▶ [Exercise] Carry over every entry exactly as it appears in the records.

▶ [Excerpts from a dataset]
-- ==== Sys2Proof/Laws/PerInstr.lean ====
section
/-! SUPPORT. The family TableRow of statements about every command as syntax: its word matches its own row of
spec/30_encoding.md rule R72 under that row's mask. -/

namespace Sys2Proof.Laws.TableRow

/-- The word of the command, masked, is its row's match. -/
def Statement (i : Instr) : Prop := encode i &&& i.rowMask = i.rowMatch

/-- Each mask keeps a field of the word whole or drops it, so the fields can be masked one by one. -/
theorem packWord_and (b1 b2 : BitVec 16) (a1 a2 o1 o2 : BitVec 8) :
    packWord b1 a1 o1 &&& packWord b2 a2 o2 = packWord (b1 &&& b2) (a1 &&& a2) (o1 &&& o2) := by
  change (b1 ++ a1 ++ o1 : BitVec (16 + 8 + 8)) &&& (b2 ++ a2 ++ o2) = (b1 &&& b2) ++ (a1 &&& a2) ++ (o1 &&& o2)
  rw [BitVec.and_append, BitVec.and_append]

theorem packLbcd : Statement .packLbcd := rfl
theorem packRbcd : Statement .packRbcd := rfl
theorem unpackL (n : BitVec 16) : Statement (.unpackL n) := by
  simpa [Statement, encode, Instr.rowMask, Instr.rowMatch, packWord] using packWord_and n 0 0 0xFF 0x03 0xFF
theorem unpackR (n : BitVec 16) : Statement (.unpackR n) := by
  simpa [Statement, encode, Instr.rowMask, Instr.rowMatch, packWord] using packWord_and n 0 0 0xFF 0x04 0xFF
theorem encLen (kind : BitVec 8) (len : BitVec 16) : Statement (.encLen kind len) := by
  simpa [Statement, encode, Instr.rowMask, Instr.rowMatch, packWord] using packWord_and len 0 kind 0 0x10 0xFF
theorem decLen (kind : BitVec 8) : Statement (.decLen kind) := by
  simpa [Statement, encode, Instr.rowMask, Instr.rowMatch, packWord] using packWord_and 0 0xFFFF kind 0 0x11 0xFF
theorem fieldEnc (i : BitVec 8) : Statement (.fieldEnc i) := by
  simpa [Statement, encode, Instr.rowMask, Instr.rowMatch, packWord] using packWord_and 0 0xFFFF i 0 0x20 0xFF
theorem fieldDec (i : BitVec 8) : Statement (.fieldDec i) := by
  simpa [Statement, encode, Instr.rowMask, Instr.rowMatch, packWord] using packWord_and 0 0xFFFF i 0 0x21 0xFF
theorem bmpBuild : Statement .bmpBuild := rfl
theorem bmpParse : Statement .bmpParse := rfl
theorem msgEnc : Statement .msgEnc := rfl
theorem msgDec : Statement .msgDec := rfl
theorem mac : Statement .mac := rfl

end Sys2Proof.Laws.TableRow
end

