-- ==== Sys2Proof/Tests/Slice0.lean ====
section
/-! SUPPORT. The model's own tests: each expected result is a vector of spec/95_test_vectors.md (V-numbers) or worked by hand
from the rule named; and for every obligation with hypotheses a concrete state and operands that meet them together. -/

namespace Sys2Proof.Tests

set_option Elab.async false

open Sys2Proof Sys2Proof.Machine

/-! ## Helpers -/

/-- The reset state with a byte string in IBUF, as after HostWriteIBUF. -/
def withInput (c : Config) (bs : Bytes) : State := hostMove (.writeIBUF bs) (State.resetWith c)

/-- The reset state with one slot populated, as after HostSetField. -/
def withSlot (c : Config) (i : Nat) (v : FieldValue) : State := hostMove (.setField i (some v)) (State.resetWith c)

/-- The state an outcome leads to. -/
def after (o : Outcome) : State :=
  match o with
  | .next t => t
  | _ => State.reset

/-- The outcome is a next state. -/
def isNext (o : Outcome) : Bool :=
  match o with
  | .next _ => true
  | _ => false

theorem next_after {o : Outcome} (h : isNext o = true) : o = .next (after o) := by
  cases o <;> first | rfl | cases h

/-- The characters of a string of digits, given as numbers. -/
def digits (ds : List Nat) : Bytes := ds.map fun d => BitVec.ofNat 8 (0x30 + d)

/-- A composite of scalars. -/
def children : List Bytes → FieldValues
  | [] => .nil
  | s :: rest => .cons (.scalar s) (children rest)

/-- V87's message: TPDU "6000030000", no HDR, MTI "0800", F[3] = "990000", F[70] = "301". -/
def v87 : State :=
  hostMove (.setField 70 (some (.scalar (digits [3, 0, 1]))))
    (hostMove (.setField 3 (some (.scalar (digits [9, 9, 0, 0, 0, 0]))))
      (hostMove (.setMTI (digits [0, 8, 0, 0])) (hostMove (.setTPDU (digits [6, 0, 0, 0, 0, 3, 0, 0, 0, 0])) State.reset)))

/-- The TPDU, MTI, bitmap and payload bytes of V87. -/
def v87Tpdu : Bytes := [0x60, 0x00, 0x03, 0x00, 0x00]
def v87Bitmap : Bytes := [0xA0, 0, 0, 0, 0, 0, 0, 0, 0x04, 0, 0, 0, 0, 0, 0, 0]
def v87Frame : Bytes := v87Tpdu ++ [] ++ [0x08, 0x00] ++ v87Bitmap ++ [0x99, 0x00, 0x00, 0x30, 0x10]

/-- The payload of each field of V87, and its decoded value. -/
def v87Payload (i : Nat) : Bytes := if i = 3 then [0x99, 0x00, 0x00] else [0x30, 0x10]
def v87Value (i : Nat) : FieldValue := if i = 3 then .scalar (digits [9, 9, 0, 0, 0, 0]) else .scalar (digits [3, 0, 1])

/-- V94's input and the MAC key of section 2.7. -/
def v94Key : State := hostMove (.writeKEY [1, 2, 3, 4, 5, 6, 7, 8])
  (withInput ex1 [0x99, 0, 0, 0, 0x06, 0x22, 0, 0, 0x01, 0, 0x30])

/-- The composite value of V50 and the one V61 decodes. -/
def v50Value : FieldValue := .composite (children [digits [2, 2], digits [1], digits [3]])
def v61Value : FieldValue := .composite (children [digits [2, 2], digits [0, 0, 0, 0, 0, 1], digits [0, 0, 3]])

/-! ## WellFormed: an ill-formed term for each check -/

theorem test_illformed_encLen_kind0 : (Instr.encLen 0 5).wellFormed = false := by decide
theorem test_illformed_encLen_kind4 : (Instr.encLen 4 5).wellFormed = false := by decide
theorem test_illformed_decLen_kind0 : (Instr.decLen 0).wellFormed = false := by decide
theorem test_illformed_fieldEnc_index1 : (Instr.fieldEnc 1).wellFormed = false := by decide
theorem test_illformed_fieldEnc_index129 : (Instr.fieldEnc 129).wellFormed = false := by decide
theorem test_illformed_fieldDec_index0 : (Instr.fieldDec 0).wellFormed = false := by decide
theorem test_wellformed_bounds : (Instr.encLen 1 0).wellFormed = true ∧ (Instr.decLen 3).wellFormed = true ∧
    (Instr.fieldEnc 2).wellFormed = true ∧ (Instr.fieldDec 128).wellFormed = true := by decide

▶ [Exercise output]
-- ==== Sys2Proof/Laws/PerInstr.lean ====
section
/-! SUPPORT. The family TableRow of statements about every command as syntax: its word matches its own row of
spec/30_encoding.md rule R72 under that row's mask. -/

namespace Sys2Proof.Laws.TableRow

/-- The word of the command, masked, is its row's match. -/
def Statement (i : Instr) : Prop := encode i &&& i.rowMask = i.rowMatch

/-- Each mask keeps a field of the word whole or drops it, so the fields can be masked one by one. -/
theorem packWord_and (b1 b2 : BitVec 16) (a1 a2 o1 o2 : BitVec 8) :
    packWord b1 a1 o1 &&& packWord b2 a2 o2 = packWord (b1 &&& b2) (a1 &&& a2) (o1 &&& o2) := by
  change (b1 ++ a1 ++ o1 : BitVec (16 + 8 + 8)) &&& (b2 ++ a2 ++ o2) = (b1 &&& b2) ++ (a1 &&& a2) ++ (o1 &&& o2)
  rw [BitVec.and_append, BitVec.and_append]

theorem packLbcd : Statement .packLbcd := rfl
theorem packRbcd : Statement .packRbcd := rfl
theorem unpackL (n : BitVec 16) : Statement (.unpackL n) := by
  simpa [Statement, encode, Instr.rowMask, Instr.rowMatch, packWord] using packWord_and n 0 0 0xFF 0x03 0xFF
theorem unpackR (n : BitVec 16) : Statement (.unpackR n) := by
  simpa [Statement, encode, Instr.rowMask, Instr.rowMatch, packWord] using packWord_and n 0 0 0xFF 0x04 0xFF
theorem encLen (kind : BitVec 8) (len : BitVec 16) : Statement (.encLen kind len) := by
  simpa [Statement, encode, Instr.rowMask, Instr.rowMatch, packWord] using packWord_and len 0 kind 0 0x10 0xFF
theorem decLen (kind : BitVec 8) : Statement (.decLen kind) := by
  simpa [Statement, encode, Instr.rowMask, Instr.rowMatch, packWord] using packWord_and 0 0xFFFF kind 0 0x11 0xFF
theorem fieldEnc (i : BitVec 8) : Statement (.fieldEnc i) := by
  simpa [Statement, encode, Instr.rowMask, Instr.rowMatch, packWord] using packWord_and 0 0xFFFF i 0 0x20 0xFF
theorem fieldDec (i : BitVec 8) : Statement (.fieldDec i) := by
  simpa [Statement, encode, Instr.rowMask, Instr.rowMatch, packWord] using packWord_and 0 0xFFFF i 0 0x21 0xFF
theorem bmpBuild : Statement .bmpBuild := rfl
theorem bmpParse : Statement .bmpParse := rfl
theorem msgEnc : Statement .msgEnc := rfl
theorem msgDec : Statement .msgDec := rfl
theorem mac : Statement .mac := rfl

end Sys2Proof.Laws.TableRow
end

-- ==== Sys2Proof/Tests/Slice0.lean ====
section
/-! SUPPORT. The model's own tests: each expected result is a vector of spec/95_test_vectors.md (V-numbers) or worked by hand
from the rule named; and for every obligation with hypotheses a concrete state and operands that meet them together. -/

namespace Sys2Proof.Tests

set_option Elab.async false

open Sys2Proof Sys2Proof.Machine

/-! ## Helpers -/

/-- The reset state with a byte string in IBUF, as after HostWriteIBUF. -/
def withInput (c : Config) (bs : Bytes) : State := hostMove (.writeIBUF bs) (State.resetWith c)

/-- The reset state with one slot populated, as after HostSetField. -/
def withSlot (c : Config) (i : Nat) (v : FieldValue) : State := hostMove (.setField i (some v)) (State.resetWith c)

/-- The state an outcome leads to. -/
def after (o : Outcome) : State :=
  match o with
  | .next t => t
  | _ => State.reset

/-- The outcome is a next state. -/
def isNext (o : Outcome) : Bool :=
  match o with
  | .next _ => true
  | _ => false

theorem next_after {o : Outcome} (h : isNext o = true) : o = .next (after o) := by
  cases o <;> first | rfl | cases h

/-- The characters of a string of digits, given as numbers. -/
def digits (ds : List Nat) : Bytes := ds.map fun d => BitVec.ofNat 8 (0x30 + d)

/-- A composite of scalars. -/
def children : List Bytes → FieldValues
  | [] => .nil
  | s :: rest => .cons (.scalar s) (children rest)

/-- V87's message: TPDU "6000030000", no HDR, MTI "0800", F[3] = "990000", F[70] = "301". -/
def v87 : State :=
  hostMove (.setField 70 (some (.scalar (digits [3, 0, 1]))))
    (hostMove (.setField 3 (some (.scalar (digits [9, 9, 0, 0, 0, 0]))))
      (hostMove (.setMTI (digits [0, 8, 0, 0])) (hostMove (.setTPDU (digits [6, 0, 0, 0, 0, 3, 0, 0, 0, 0])) State.reset)))

/-- The TPDU, MTI, bitmap and payload bytes of V87. -/
def v87Tpdu : Bytes := [0x60, 0x00, 0x03, 0x00, 0x00]
def v87Bitmap : Bytes := [0xA0, 0, 0, 0, 0, 0, 0, 0, 0x04, 0, 0, 0, 0, 0, 0, 0]
def v87Frame : Bytes := v87Tpdu ++ [] ++ [0x08, 0x00] ++ v87Bitmap ++ [0x99, 0x00, 0x00, 0x30, 0x10]

/-- The payload of each field of V87, and its decoded value. -/
def v87Payload (i : Nat) : Bytes := if i = 3 then [0x99, 0x00, 0x00] else [0x30, 0x10]
def v87Value (i : Nat) : FieldValue := if i = 3 then .scalar (digits [9, 9, 0, 0, 0, 0]) else .scalar (digits [3, 0, 1])

/-- V94's input and the MAC key of section 2.7. -/
def v94Key : State := hostMove (.writeKEY [1, 2, 3, 4, 5, 6, 7, 8])
  (withInput ex1 [0x99, 0, 0, 0, 0x06, 0x22, 0, 0, 0x01, 0, 0x30])

/-- The composite value of V50 and the one V61 decodes. -/
def v50Value : FieldValue := .composite (children [digits [2, 2], digits [1], digits [3]])
def v61Value : FieldValue := .composite (children [digits [2, 2], digits [0, 0, 0, 0, 0, 1], digits [0, 0, 3]])

/-! ## WellFormed: an ill-formed term for each check -/

theorem test_illformed_encLen_kind0 : (Instr.encLen 0 5).wellFormed = false := by decide
theorem test_illformed_encLen_kind4 : (Instr.encLen 4 5).wellFormed = false := by decide
theorem test_illformed_decLen_kind0 : (Instr.decLen 0).wellFormed = false := by decide
theorem test_illformed_fieldEnc_index1 : (Instr.fieldEnc 1).wellFormed = false := by decide
theorem test_illformed_fieldEnc_index129 : (Instr.fieldEnc 129).wellFormed = false := by decide
theorem test_illformed_fieldDec_index0 : (Instr.fieldDec 0).wellFormed = false := by decide
theorem test_wellformed_bounds : (Instr.encLen 1 0).wellFormed = true ∧ (Instr.decLen 3).wellFormed = true ∧
    (Instr.fieldEnc 2).wellFormed = true ∧ (Instr.fieldDec 128).wellFormed = true := by decide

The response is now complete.